Personal information
- Born: May 6, 1986 (age 40) Sioux Falls, South Dakota
- Listed height: 6 ft 0 in (1.83 m)
- Listed weight: 193 lb (88 kg)

Career information
- High school: Washington (Sioux Falls, South Dakota)
- College: South Dakota State
- NFL draft: 2009: undrafted

Career history
- Green Bay Packers (2009)*;
- * Offseason or practice squad member only

= JaRon Harris =

American football player (born 1986)

JaRon Jacob Harris (born May 6, 1986) is an American former football wide receiver. He was signed by the Green Bay Packers as an undrafted free agent. He played college football at South Dakota State.

==Early life==
Harris played only one year of high school football as a senior for Washington High School (Sioux Falls, South Dakota).
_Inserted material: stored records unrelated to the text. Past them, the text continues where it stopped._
/-- A micro-op that does not read the host list makes the same step whatever the list is. -/
theorem step_microOp_setHost {s : State} {i : Instr} {p : BitVec 2} {body : State → State}
    (hd : decode (.uop p) = .ok i) (hi : exec i = microStep p body)
    (hbody : ∀ u h, body { u with host := h } = { body u with host := h })
    (hl : legal s = true) (hf : s.fsm = .busy) (hq : headQuiet s = true) (hp : s.ph = p) :
    ∃ t, step { s with host := [] } = .next t ∧ step s = .next { t with host := s.host.tail } := by
  refine ⟨body (newPeriod [] s), step_microOp (s := { s with host := [] }) hl hf rfl hp hd hi, ?_⟩
  rw [step_microOp hl hf hq hp hd hi, ← hbody]
  rfl

/-- Settles O41: none of the three micro-ops reads the host list. -/
theorem hostCannotDisturbARun : Obligations.HostCannotDisturbARun := by
  intro s hl hf hq
  obtain ⟨-, -, hp | hp | ⟨hp, -⟩, -, -⟩ := (legal_busy_iff hf).1 hl
  · exact step_microOp_setHost (body := doSub) rfl rfl (fun _ _ => rfl) hl hf hq hp
  · exact step_microOp_setHost rfl rfl doShr_setHost hl hf hq hp
  · exact step_microOp_setHost rfl rfl
      (fun u h => roundEnd_setHost { u with st := mixLanes u.params u.st } h) hl hf hq hp

/-! ## A reset the host drives is reached (R105) -/

theorem step_reset {s : State} {c : Option CmdWord} {rest : List HostInput}
    (hh : pending s = .drive true c :: rest) : step s = .next (applyReset { s with host := rest }) := by
  rw [step, fetch_reset hh]

/-- A word accepted in `LOAD` has its step, reserved words among them (R76, R94). -/
theorem exists_step_of_word {s : State} {w : CmdWord} {rest : List HostInput} (hl : legal s = true)
    (hf : s.fsm = .load) (hh : pending s = .drive false (some w) :: rest) : ∃ t, step s = .next t := by
  have hfe := fetch_command hl hf hh
  obtain ⟨d, hd⟩ | hd | hd := decodeCommand_cases w
  · exact ⟨_, (step_of_issue hfe hd).trans (accept_load hl hf)⟩
  · exact ⟨_, (step_of_issue hfe hd).trans (accept_load hl hf)⟩
  · exact ⟨_, (step_of_no_instr hfe hd).trans (accept_load hl hf)⟩

/-- At an edge that is no reset and has something due, the controller is in `LOAD` or `BUSY` and has a step. -/
theorem exists_step_of_due {s : State} {a : HostInput} {rest : List HostInput} (hp : pending s = a :: rest)
    (hq : quiet a = true) :
    legal s = true ∧ (s.fsm = .load ∨ s.fsm = .busy) ∧ ∃ t, step s = .next t := by
  obtain ⟨-, -, -, due⟩ := pending_split s
  have hd := due a rest hp
  have notOver : ¬(legal s = false ∨ s.fsm = .done ∨ s.fsm = .fault) := fun h => by
    cases hd.symm.trans ((nothingDue_over h).trans hq)
  have hl : legal s = true := Bool.of_not_eq_false fun h => notOver (.inl h)
  refine ⟨hl, ?_⟩
  cases hf : s.fsm with
  | load =>
    refine ⟨.inl rfl, ?_⟩
    obtain ⟨r, c⟩ := a
    obtain rfl : r = false := by simpa [quiet] using hq
    cases c with
    | none => cases hd.symm.trans ((nothingDue_load hl hf).2 rfl)
    | some w => exact exists_step_of_word hl hf hp
  | busy =>
    have hhead : headQuiet s = true := by rw [headQuiet_of_busy hl hf, ownStep, hp]; exact hq
    obtain ⟨t, -, ht⟩ := hostCannotDisturbARun s hl hf hhead
    exact ⟨.inr rfl, _, ht⟩
  | done => exact absurd (.inr (.inl hf)) notOver
  | fault => exact absurd (.inr (.inr hf)) notOver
He graduated at the end of the 2003-'04 school year.

==College career==
Harris played football at South Dakota State University, as a wide receiver/kick returner. A three-year starter, he was awarded all-Conference honors since his sophomore campaign and named as an all America player 08-09 season. He led South Dakota State in receiving the 2007-'08 seasons posting 70 receptions, 966 yards, 11 touchdowns as a senior after 40 receptions, 644 yards and 7 touchdowns the prior year. He was also productive returning kicks throughout his college career. He finished up his college years of football with 145 receptions, 2,144 yards and 23 touchdowns.

==Professional career==

===Pre-draft===
NFL Scouts from the Minnesota Vikings, Chicago Bears and Dallas Cowboys worked Harris at SDSU's pro day work out, in which he ran a 4.35 40-yard dash. Other interests from the Indianapolis Colts and Carolina Panthers had Harris flying out to attend some private work outs, where Harris ran a faster time. Harris expected a late round draft pick but during the later part of the seventh round of drafting Harris received calls from the Packers, Colts, New York Jets and Bears.

===Green Bay Packers===
Harris signed with the Green Bay Packers on May 1, 2009. He was waived on August 30.

==Personal==
His father, Ron, was selected by the Minnesota Vikings in the 1978 NFL draft.